Содержательная и компактная, написанная с той простотой, которая никогда не опускается до тривиальности, эта книга, едва появившись, начала пользоваться читательским спросом. И вряд ли спрос на нее будет удовлетворен тем малым тиражом, которым выходят в наши дни филологические издания.
С.-Петербург.
Книжная полка Ирины Роднянской
+10
А. Л. Бем. Исследования. Письма о литературе. Составление С. Г. Бочарова. Предисловие и комментарии С. Г. Бочарова и И. З. Сурат.
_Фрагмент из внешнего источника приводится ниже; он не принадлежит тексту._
/-- V-E18: `ENCD 1, 7`. -/
theorem test_decode_encd : decode [encBits 0b0001 0b00 0b1 0 0b0111 0] = .ok (.encd true 7, []) := by decide
/-- V-E22: a digit above 9 decodes; the machine refuses it. -/
theorem test_decode_encd_15 : decode [0x121E0000] = .ok (.encd true 15, []) := by decide
/-- V-E24: `ENCB 1`. -/
theorem test_decode_encb : decode [encBits 0b0001 0b01 0b1 0 0 0] = .ok (.encb true, []) := by decide
/-- V-E28: `ENCR 1, [0,1,1,0,1,1,0,1]`, two bits an element, element 0 lowest. -/
theorem test_decode_encr :
    decode [encBits 0b0001 0b10 0b1 0b1000 0 0b0100010100010100] = .ok (.encr true [0, 1, 1, 0, 1, 1, 0, 1], []) := by
  decide
/-- V-E30: nine elements, the ninth not carried. -/
theorem test_decode_encr_nine :
    decode [0x19204001] = .ok (.encr false [1, 0, 0, 0, 0, 0, 0, 1, 0], []) := by decide
/-- V-S8: `SHOUT [1,2,3,4,5]`, two operand words. -/
theorem test_decode_shout : decode [0b0010#4 ++ 0b00000101#8 ++ 0#20, 0x01#8 ++ 0x02#8 ++ 0x03#8 ++ 0x04#8,
    0x05#8 ++ 0x00#24, 0x60000000] = .ok (.shout [1, 2, 3, 4, 5], [0x60000000]) := by decide
/-- V-S4: `SHOUT []`. -/
theorem test_decode_shout_empty : decode [0x20000000] = .ok (.shout [], []) := by decide
/-- V-F3: `FRAME (0,1), (1,BLANK), (1,[1,1,1,1,1,1,1,1])`. -/
theorem test_decode_frame : decode [0b0011#4 ++ 0#28, encBits 0 0b00 0b0 0 0b0001 0, encBits 0 0b01 0b1 0 0 0,
    encBits 0 0b10 0b1 0b1000 0 0b0101010101010101] =
      .ok (.frame ⟨false, .digit 1⟩ ⟨true, .blank⟩ ⟨true, .raw [1, 1, 1, 1, 1, 1, 1, 1]⟩, []) := by decide
/-- V-D2: `DISP 1,2,5,9`. -/
theorem test_decode_disp : decode [0b0100#4 ++ 0#12 ++ 0b0001#4 ++ 0b0010#4 ++ 0b0101#4 ++ 0b1001#4] =
    .ok (.disp 1 2 5 9, []) := by decide
/-- V-T2: `TIME 12, 59`. -/
theorem test_decode_time : decode [0b0101#4 ++ 0#14 ++ 0b001100#6 ++ 0#2 ++ 0b111011#6] =
    .ok (.time 12 59, []) := by decide
theorem test_decode_cduty : decode [0b0110#4 ++ 0#28] = .ok (.cduty, []) := by decide
/-- V-P1: `PWMF 1000`. -/
theorem test_decode_pwmf : decode [0b0111#4 ++ 0b0000000000000000001111101000#28] = .ok (.pwmf 1000, []) := by decide
/-- V-P3: `PWMD 638`. -/
theorem test_decode_pwmd : decode [0b1000#4 ++ 0#18 ++ 0b1001111110#10] = .ok (.pwmd 638, []) := by decide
М., «Языки славянской культуры», 2001, 448 стр. («Studia philologica»).
Какое все-таки счастье (непонятное свободным поколениям), что уже не нужны слепые подпольные ксерокопии с тамиздатских публикаций и томление в спецхранах, что можно открыть впервые в России изданную книгу замечательного филолога и критика Альфреда Людвиговича Бема (1886–1945) и читать себе с любого места, воскрешая старые отрывочные впечатления, набираясь новых. Я-то знала А. Л. Бема прежде всего как инициатора и участника знаменитых пражских сборников «О Достоевском». Заглядывая в эти его статьи («Достоевский — гениальный читатель» и др.) по новой, с изумлением убеждаешься: да, такие, можно сказать, общие места «достоевианы» (Германн и Ставрогин и проч.) впервые обосновал именно Бем — своим вникновенным «методом мелких наблюдений» (как пишут авторы предисловия). Это фундамент академической достоевистики, как бы неприметно ушедший под землю из-за высящейся над ним стоэтажной и подчас причудливой надстройки.
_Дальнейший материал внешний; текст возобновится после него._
-- ==== Sys2Proof/Machine/Step.lean ====
section
/-! DEFINITION. One step of the machine. -/
namespace Sys2Proof.Machine

/-- While RUNNING = 1, fetch, decode and dispatch one instruction (30_encoding.md R54, R59); otherwise what the SRU and the
host do (HostPort.lean). -/
def step (s : State) : Host.Outcome State Fault Refusal :=
  if s.running then exec (fetchInstr s) s else .next (idleStep s)

/-- `s` with an instruction, its bits numbered as spec/opcode_table.json numbers them, placed where the next step fetches, and
the engine running (log 4, log 16). -/
def State.withFetchWord (s : State) (nbits w : Nat) : State := placeAtPc s (tableBytes nbits w)

end Sys2Proof.Machine
end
А что узнала я впервые — так это опыты Бема в области фрейдистского, психоаналитического литературоведения (не увлекли!) и его выступления в роли актуального критика (в берлинском «Руле» и варшавских газетах). Их-то читаешь с нешуточным волнением — ибо все российские полемики носят циклический характер, и в дне позавчерашнем узнаешь «литературное сегодня». Спор с Г. Адамовичем о Пушкине («мы смертельно боимся всякого культа, всякой канонизации», — но и Адамович прав: молодым поэтам естественно «перешагивать» через Пушкина, от того не убудет); спор о Маяковском, где Бем, чтя огромный дар чужака, становится на сторону Р. Якобсона против желчного В. Ходасевича; мысли о «соблазне простоты» в поэзии (интересно, читал ли «поверх барьеров» эту статью 1934 года уже впавший в «неслыханную простоту» Пастернак); наконец, «не перешли ли мы просто на роль литературы провинциальной?» — на вопрос, поставленный в 1933 году, ответа у меня нет.
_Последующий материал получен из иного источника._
-- ==== Sys2Proof/Certificates/Slice0/Obligations.lean ====
section
/-! DEFINITION. The statements for the provers. Each docstring names the rule of spec/ it formalises; a clause that rests on a
decision the spec marks as its own (D<n>), on general knowledge (G<n>) or on a log entry says so. -/

open Sys2Proof Sys2Proof.Machine

/-! ### Encoding -/

/-- 30_encoding.md R50, R52, R53, R60: decoding the bytes of any instruction, followed by anything, gives it back with every
operand and leaves what follows. The illegal nibbles' one byte is the model's (log 17). -/
def Obligations.DecodeOfEncodeGivesInstrBack : Prop :=
  ∀ (i : Instr) (rest : List Byte), decode (encode i ++ rest) = .ok i rest

/-- R50 to R53, R57: each byte sequence has one reading, and the encoder writes back exactly the bytes the decoder took. -/
def Obligations.EncodeOfDecodeGivesBytesBack : Prop :=
  ∀ (bs : List Byte) (i : Instr) (rest : List Byte), decode bs = .ok i rest → encode i ++ rest = bs

/-- R50, R53 and 95_test_vectors.md S8: words written out from the formats decode to the instructions they stand for. -/
def Obligations.SpecWordsDecodeToTheirInstr : Prop :=
  decode [0x0A, 0xBC] = .ok (.jp 0xABC) [] ∧ decode [0x32] = .ok (.cn 2) [] ∧ decode [0x6F, 0xFF] = .ok (.mult 0xFFF) [] ∧
  decode [0x80, 0x00] = .ok (.ld 0x000) [] ∧ decode [0xA2, 0x07] = .ok (.sc 0x207) [] ∧ decode [0xB0] = .ok (.os 0) [] ∧
  decode [0xC1] = .ok (.io 1) [] ∧ decode [0xE5] = .ok (.illegalE 5) []

/-- R51: the opcode nibble of the first byte alone decides the length: 3, B, C one byte; 0, 1, 2 and 4 to A two bytes; D, E, F
have no catalog entry and so no length. What is fetched depends on the bytes at PC and on nothing else of the state. -/
def Obligations.LengthDecidedByFirstNibble : Prop :=
  (∀ (b1 b2 : Byte) (rest : List Byte),
    (b1.toNat / 16 ∈ [0x3, 0xB, 0xC] → ∃ i, decode (b1 :: b2 :: rest) = .ok i (b2 :: rest) ∧ i.wf = true) ∧
    (b1.toNat / 16 ∈ [0x0, 0x1, 0x2, 0x4, 0x5, 0x6, 0x7, 0x8, 0x9, 0xA] →
      ∃ i, decode (b1 :: b2 :: rest) = .ok i rest ∧ i.wf = true) ∧
    (b1.toNat / 16 ∈ [0xD, 0xE, 0xF] → catalogByNibble (opcodeNibble b1) = none)) ∧
  (∀ s t : State, t.pc = s.pc → memRead t s.pc = memRead s s.pc → memRead t (s.pc + 1) = memRead s (s.pc + 1) →
    fetchInstr t = fetchInstr s)

/-- R52: the operand is the low nibble of byte 1 followed by byte 2, the sub-operand the low nibble of byte 1, both unsigned;
every catalog instruction has the one or the other. -/
def Obligations.OperandFieldsAssembled : Prop :=
  ∀ (b1 b2 : Byte) (rest : List Byte) (i : Instr) (r : List Byte), decode (b1 :: b2 :: rest) = .ok i r →
    (∀ v, i.op12? = some v → v.toNat = (b1.toNat % 16) * 256 + b2.toNat) ∧
    (∀ n, i.sub4? = some n → n.toNat = b1.toNat % 16) ∧
    (i.wf = true → (i.op12?.isSome = true ↔ i.sub4?.isSome = false))

/-- R60: the bytes the SRU emits for a catalog row and a 12-bit value, and what decoding them gives back. -/
def Obligations.EmittedInstructionBytesDecode : Prop :=
  ∀ row ∈ catalog, ∀ (v : Addr) (rest : List Byte),
    (row.size = 1 → encodeRow row v = [BitVec.ofNat 8 (16 * row.nibble.toNat + v.toNat % 16)]) ∧
    (row.size = 2 → encodeRow row v =
      [BitVec.ofNat 8 (16 * row.nibble.toNat + v.toNat / 256), BitVec.ofNat 8 (v.toNat % 256)]) ∧
    ∃ i, decode (encodeRow row v ++ rest) = .ok i rest ∧ i.mnemonic? = some row.mnemonic ∧
      (row.size = 2 → i.op12? = some v) ∧ (row.size = 1 → i.sub4?.map BitVec.toNat = some (v.toNat % 16))

/-! ### The step -/

/-- R54: when the bytes at PC (the second at PC + 1 modulo 4096) decode to an instruction, a step of the running engine is that
instruction's execution, with nothing added around it; PC is not changed by the fetch. -/
def Obligations.StepRunsTheDecodedInstr : Prop :=
  ∀ (s : State) (i : Instr) (rest : List Byte), s.running = true →
    decode [memRead s s.pc, memRead s (s.pc + 1)] = .ok i rest → step s = exec i s

/-- 60_exceptions.md R171: a halted engine does nothing until the host acts (with no assembly in progress; log 4, 6). -/
def Obligations.StoppedEngineDoesNothing : Prop :=
  ∀ s : State, s.running = false → s.sru.phase = .idle → s.host = [] → step s = .next s

/-- R5, R160, R161: every step answers a next state; no state, reachable or not, stops the model (log 13). -/
def Obligations.EveryStepAnswersNextState : Prop :=
  ∀ s : State, ∃ t, step s = .next t

/-- The invariant holds right after power-on (10_state.md R20, R21). -/
def Obligations.ResetMeetsInvariant : Prop := MachineInv State.reset

/-- Every step keeps the invariant: memory canonical, the read position within IN (R101), ERROR only with RUNNING 0, PC 0 and an
empty stack (R15, R175), the SRU at rest while the engine runs (log 6), the SRU's registers consistent (R20, R113, R124,
R127). -/
def Obligations.StepKeepsInvariant : Prop :=
  ∀ s t : State, MachineInv s → step s = .next t → MachineInv t

/-- 00_scope.md R3, R5: while the engine runs, a step depends on the engine's own state alone. That the SRU rests and the host's
pending commands and replies stand still meanwhile is the model's: the agents' order (log 6) and the lists (log 5) are DESIGN
CHOICES. -/
def Obligations.EngineStepDependsOnEngineAlone : Prop :=
  ∀ s s' : State, s.running = true → s'.toEngine = s.toEngine →
    ∃ t t', step s = .next t ∧ step s' = .next t' ∧ t'.toEngine = t.toEngine ∧ sameOutside s t ∧ sameOutside s' t'

/-- R3, 46 R110: the SRU's steps leave every piece of engine state alone. That the host's pending commands wait meanwhile is the
model's: the list of them (log 5) and the agents' order (log 6) are DESIGN CHOICES. -/
def Obligations.SruStepLeavesEngineAlone : Prop :=
  ∀ s : State, s.running = false → s.sru.phase ≠ .idle → ∃ t, step s = .next t ∧ t.toEngine = s.toEngine ∧ t.host = s.host

/-! ### Address resolution -/

/-- 20_memory.md R36 (which 12 of the pointer's 16 bits count is the spec's D7): with the latch clear the literal operand; with
the latch armed the low 12 bits of the big-endian byte pair at the operand, the second cell at the next address modulo 4096; in
both cases the latch ends clear and nothing else changes. -/
def Obligations.ResolveGivesTheSpecAddress : Prop :=
  ∀ (op12 : Addr) (s : State),
    (s.latch = false → (resolve op12 s).1.toNat = op12.toNat) ∧
    (s.latch = true → (resolve op12 s).1.toNat =
      (256 * (memRead s op12).toNat + (memRead s (BitVec.ofNat 12 (op12.toNat + 1))).toNat) % 4096) ∧
    (resolve op12 s).2.latch = false ∧
    (resolve op12 s).2.acc = s.acc ∧ (resolve op12 s).2.pc = s.pc ∧ (resolve op12 s).2.stack = s.stack ∧
    sameRunFlags s (resolve op12 s).2 ∧ sameMemory s (resolve op12 s).2 ∧ sameDevices s (resolve op12 s).2 ∧
    sameOutside s (resolve op12 s).2

/-! ### Instructions -/

/-- 40_jumps.md R70 (its meaning is the spec's general knowledge G1, D2): JP always goes to the resolved address and spends the
latch; nothing else changes. -/
def Obligations.JPGoesToResolvedAddress : Prop :=
  ∀ (op12 : Addr) (s : State), ∃ t, exec (.jp op12) s = .next t ∧ t.pc.toNat = addressOf s op12 ∧ t.latch = false ∧
    t.acc = s.acc ∧ t.stack = s.stack ∧ sameRunFlags s t ∧ sameMemory s t ∧ sameDevices s t ∧ sameOutside s t

/-- R71 (condition G2, D2; the fall-through D3, D21 are the spec's own): JZ jumps when all 8 bits of ACC are zero, else
advances by 2 modulo 4096; the latch ends clear either way; nothing else changes. -/
def Obligations.JZJumpsOnZero : Prop :=
  ∀ (op12 : Addr) (s : State), ∃ t, exec (.jz op12) s = .next t ∧
    t.pc.toNat = (if s.acc.toNat = 0 then addressOf s op12 else (s.pc.toNat + 2) % 4096) ∧ t.latch = false ∧
    t.acc = s.acc ∧ t.stack = s.stack ∧ sameRunFlags s t ∧ sameMemory s t ∧ sameDevices s t ∧ sameOutside s t

/-- R72 (condition G3, D2; the fall-through D3, D21 are the spec's own): JN jumps when ACC is negative as a signed byte, else
advances by 2 modulo 4096; the latch ends clear either way; nothing else changes. -/
def Obligations.JNJumpsOnNegative : Prop :=
  ∀ (op12 : Addr) (s : State), ∃ t, exec (.jn op12) s = .next t ∧
    t.pc.toNat = (if 128 ≤ s.acc.toNat then addressOf s op12 else (s.pc.toNat + 2) % 4096) ∧ t.latch = false ∧
    t.acc = s.acc ∧ t.stack = s.stack ∧ sameRunFlags s t ∧ sameMemory s t ∧ sameDevices s t ∧ sameOutside s t

/-- 41_control.md R75 (PC, stack and latch at a halt: the spec's D4, D36; all nonzero values alike: D6): CN 0 clears RUNNING and
ERROR and changes nothing else; any other sub-operand arms the latch and advances by 1 modulo 4096. -/
def Obligations.CNHaltsOrArmsLatch : Prop :=
  ∀ (sub4 : Nibble) (s : State), ∃ t, exec (.cn sub4) s = .next t ∧
    (sub4.toNat = 0 → t.running = false ∧ t.error = false ∧ t.pc = s.pc ∧ t.latch = s.latch) ∧
    (sub4.toNat ≠ 0 → sameRunFlags s t ∧ t.pc.toNat = (s.pc.toNat + 1) % 4096 ∧ t.latch = true) ∧
    t.acc = s.acc ∧ t.stack = s.stack ∧ sameMemory s t ∧ sameDevices s t ∧ sameOutside s t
Как, верно, многие, с опозданием узнала я и о вехах жизни Бема, о его участии в знаменитом пушкинском семинарии С. А. Венгерова, о разнообразной деятельности в пражской эмиграции; о его искалеченной детским параличом телесной оболочке и внешности «доброго гнома» (графический портрет работы поэта А. Фотинского), о его аресте после взятия Праги советскими войсками и, видимо, тут же приключившейся гибели.
В предисловии написано о необходимости полного издания трудов А. Л. Бема. Еще бы!